Django Transactions & PostgreSQL Locks: Why Your Database is Slower Than You Think

This is the finale in a three-part series on how Django transactions work. I cover everything from the app and framework code all the way to the database layer:

Part 1 — Python: How Django Transactions Work
Part 2 — Python: Django, what should you NEVER put in a transaction?

Content Overview

Part 2 Summary
TLDR, Summary
Background — Locks & De-conflicting Concurrent Operations
Table Locks
Row Locks
Sources

Prior Post Summary - You Should NEVER put these in Transactions

In the last part of this series, we explored which DB operations and code to avoid putting in transactions to prevent slow responses and outages, plus what you can put in the transaction to maintain its atomic behavior.

In
- Reversible operations on the DB Reversible and related business logic
Risky
- Slow queries
- Operations on multiple tables
- Data migrations
- Changes to schema (table/column structure)
Out
- Irreversible operations/code
- Blocking calls (network requests, file reading, etc.)

By managing the code within transactions, we control which locks are held in transactions and for how long. This lets us minimize the amount of time transactions take, lower the DB’s latency (locks aren’t held for too long), and ensure other critical DB operations are not blocked. But how do DB operations block each other? Which ones are conflicting?

TLDR Summary

Locks exist because DBs can have multiple users executing commands simultaneously, e.g., one user performs a DROP TABLE command while another user reads from that table. This would cause an error or, worse, data corruption. To prevent this, every DB operation acquires and holds a lock specific to the permissions that the operation needs, e.g., DROP TABLE acquires an ACCESS EXCLUSIVE lock on the table being dropped because it requires exclusive access to drop that table safely. In contrast, SELECT acquires ACCESS SHARE lock, which allows it to read the table data but does not block other operations from reading or writing to that table. If neither operation can attain those locks on the table or another operation is holding a conflicting lock, the operation waits for the locks to be released.

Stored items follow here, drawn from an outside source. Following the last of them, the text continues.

/-- Else it is dropped, and its credit returns to its source. -/
theorem rowPacketArrival_drops (hbad : (s.core c).row.owner ≠ some p.graph ∨ (nthD RowInput.reset (s.core c).row.inputs p.rin).depth = 0
      ∨ (nthD RowInput.reset (s.core c).row.inputs p.rin).src ≠ p.src) :
    ∃ t, exec (.rowPacketArrival 0) s = .next t ∧ t.rowPkts = rest ∧ t.rowReturns = s.rowReturns ++ [(p.src, c, p.rin, p.credits)]
      ∧ (t.core c).row = (s.core c).row := by
  subst hdst
  change ∃ t, execRowPacketArrival 0 s = .next t ∧ _
  simp only [execRowPacketArrival, hpkts, List.getElem?_cons_zero, List.take_zero, List.any_nil, hout, hup, core_countFlits,
    core_withRowPkts, Bool.not_true, Bool.or_self, Bool.false_eq_true, if_false]
  have hdrop (kind : Nat) := row_count (State.countFlits { s with rowPkts := rest } (routeDirs (dieOf p.src) (dieOf p.dst))
    (p.payload.length + p.scales.length)) p.dst 0x041 kind 1 p.dst
  by_cases howner : (s.core p.dst).row.owner = some p.graph
  · have hinput := hbad.resolve_left (not_not.mpr howner)
    refine ⟨_, (if_neg (by simp [howner])).trans (if_pos (by simpa using hinput)), rfl, rfl, hdrop 6⟩
  · exact ⟨_, if_pos (by simpa using howner), rfl, rfl, hdrop 0⟩

end

/-! ### Rows fire (R235) -/

theorem tryFire_idle {s : State} {c i : Nat} (h : (nthD RowInput.reset (s.core c).row.inputs i).entries = []) :
    s.tryFire c i = (s, false) := by
  simp [State.tryFire, RowInput.head, h]

/-- Inputs without a row that fires leave the state. -/
theorem fireInputs_idle {s : State} {c : Nat} {l : List Nat} (h : ∀ i ∈ l, s.tryFire c i = (s, false)) (room : Nat) (first : Option Nat) :
    fireInputs c l room first s = (s, first) := by
  induction l with
  | nil => rfl
  | cons i l ih =>
    rw [List.forall_mem_cons] at h
    simp only [fireInputs, h.1, ih h.2, Bool.false_eq_true, if_false, ite_self]

/-- The one input whose row fires is the first. -/
theorem fireInputs_only {s t : State} {c i : Nat} {l : List Nat} {room : Nat} (hmem : i ∈ l) (hnodup : l.Nodup) (hfire : s.tryFire c i = (t, true))
    (hidle : ∀ j, j ≠ i → s.tryFire c j = (s, false) ∧ t.tryFire c j = (t, false)) (hroom : room ≠ 0) :
    fireInputs c l room none s = (t, some i) := by
  induction l with
  | nil => cases hmem
  | cons j l ih =>
    obtain ⟨hj, hl⟩ := List.nodup_cons.mp hnodup
    by_cases hji : j = i
    · subst hji
      have hrest : ∀ m ∈ l, t.tryFire c m = (t, false) := fun m hm => (hidle m (ne_of_mem_of_not_mem hm hj)).2
      simp only [fireInputs, hroom, hfire, if_true, if_false, Option.getD_none]
      exact fireInputs_idle hrest ..
    · have hskip := (hidle j hji).1
      simp only [fireInputs, hroom, hskip, Bool.false_eq_true, if_false]
      exact ih ((List.mem_cons.mp hmem).resolve_left (Ne.symm hji)) hl

/-- The inputs in rotating order, each once. -/
theorem nodup_rotation (start : Nat) : ((List.range 8).map (fun i => (start + i) % 8)).Nodup := by
  refine List.Nodup.map_on (fun a ha b hb hab => ?_) List.nodup_range
  rw [List.mem_range] at ha hb
  omega

theorem mem_rotation {i : Nat} (h : i < 8) (start : Nat) : i ∈ (List.range 8).map (fun j => (start + j) % 8) :=
  List.mem_map.mpr ⟨(i + 8 - start % 8) % 8, List.mem_range.mpr (Nat.mod_lt _ (by omega)), by omega⟩

/-- A row whose turn it is enters the reorder pool. -/
theorem tryFire_fires {s : State} {c i : Nat} {e : RowEntry} {reserved : Bool}
    (hhead : (nthD RowInput.reset (s.core c).row.inputs i).head = some e) (hstop : e.pkt.stop ≠ 7)
    (hahead : aheadOf ((s.core c).row.tile e.pkt.tile) e.pkt.arow e.pkt.seq < 8)
    (hreading : ((s.core c).row.tile e.pkt.tile).reading = false) (hbars : (s.core c).row.bars e = false)
    (hslot : slotFor (s.core c) (aheadOf ((s.core c).row.tile e.pkt.tile) e.pkt.arow e.pkt.seq) = some reserved) :
    let r := (s.core c).row
    ∃ t x, s.tryFire c i = (t, true) ∧ (t.core c).row = { r with
      inputs := setNth r.inputs i x
      pool := r.pool ++ [⟨e.pkt.tile, e.pkt.arow, e.pkt.seq, r.partials e.pkt, Ty.isRowInt (r.chan e.pkt.ch).ty, e.pkt.poison, i, e.num,
        reserved⟩] } := by
  have hfar : ¬ 32768 ≤ aheadOf ((s.core c).row.tile e.pkt.tile) e.pkt.arow e.pkt.seq := by omega
  have hnear : ¬ 8 ≤ aheadOf ((s.core c).row.tile e.pkt.tile) e.pkt.arow e.pkt.seq := by omega
  simp only [State.tryFire, hhead, hstop, hfar, hnear, hreading, hbars, hslot, decide_false, Bool.or_self, Bool.false_eq_true, if_false]
  exact ⟨_, _, rfl, by rw [row_count, row_count, row_setRow]⟩

theorem rowFire_of_only {s : State} {c i : Nat} {e : RowEntry} {reserved : Bool} (hi : i < 8) (hpower : s.slotWithheld c 8 = false)
    (hhead : (nthD RowInput.reset (s.core c).row.inputs i).head = some e) (hstop : e.pkt.stop ≠ 7)
    (hahead : aheadOf ((s.core c).row.tile e.pkt.tile) e.pkt.arow e.pkt.seq < 8)
    (hreading : ((s.core c).row.tile e.pkt.tile).reading = false) (hbars : (s.core c).row.bars e = false)
    (hslot : slotFor (s.core c) (aheadOf ((s.core c).row.tile e.pkt.tile) e.pkt.arow e.pkt.seq) = some reserved)
    (hothers : ∀ j, j ≠ i → (nthD RowInput.reset (s.core c).row.inputs j).entries = []) :
    let r := (s.core c).row
    ∃ t, exec (.rowFire c) s = .next t ∧ (t.core c).row.pool = r.pool ++ [⟨e.pkt.tile, e.pkt.arow, e.pkt.seq, r.partials e.pkt,
        Ty.isRowInt (r.chan e.pkt.ch).ty, e.pkt.poison, i, e.num, reserved⟩]
      ∧ (t.core c).row.rotate = (i + 1) % 8 ∧ (t.core c).row.tiles = r.tiles := by
  obtain ⟨t, x, hfire, hrow⟩ := tryFire_fires hhead hstop hahead hreading hbars hslot
  have hidle : ∀ j, j ≠ i → s.tryFire c j = (s, false) ∧ t.tryFire c j = (t, false) := fun j hj =>
    ⟨tryFire_idle (hothers j hj), tryFire_idle (by rw [hrow]; exact (congrArg RowInput.entries (nthD_setNth_ne _ _ _ hj)).trans (hothers j hj))⟩
  have honly := fireInputs_only (mem_rotation hi (s.core c).row.rotate) (nodup_rotation _) hfire hidle (show 4 ≠ 0 by decide)
  have hexec : exec (.rowFire c) s = .next (t.setRow c { (t.core c).row with rotate := (i + 1) % 8 }) := by
    change execRowFire c s = _
    simp only [execRowFire, hpower, honly, Bool.false_eq_true, if_false]
  refine ⟨_, hexec, ?_⟩
  rw [row_setRow, hrow]
  exact ⟨rfl, rfl, rfl⟩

There are two categories of PSQL locks — table and row.

Since table-level locks affect the entire table, they are the riskiest to hold since they block operations on the entire table. We want to minimize how long we hold table locks because the longer we hold a table lock the longer other connections will have to wait which can lead to timeouts and outages.

Row level locks affect a single row/record, these locks prevent operations on that particular record and are low risk but if we put a table migration in a transaction we can inadvertently hold all the locks on every row of that table thereby locking the entire table. With these locks, we want to minimize how many of them we hold. The more row locks we hold, the more records on the table are inaccessible.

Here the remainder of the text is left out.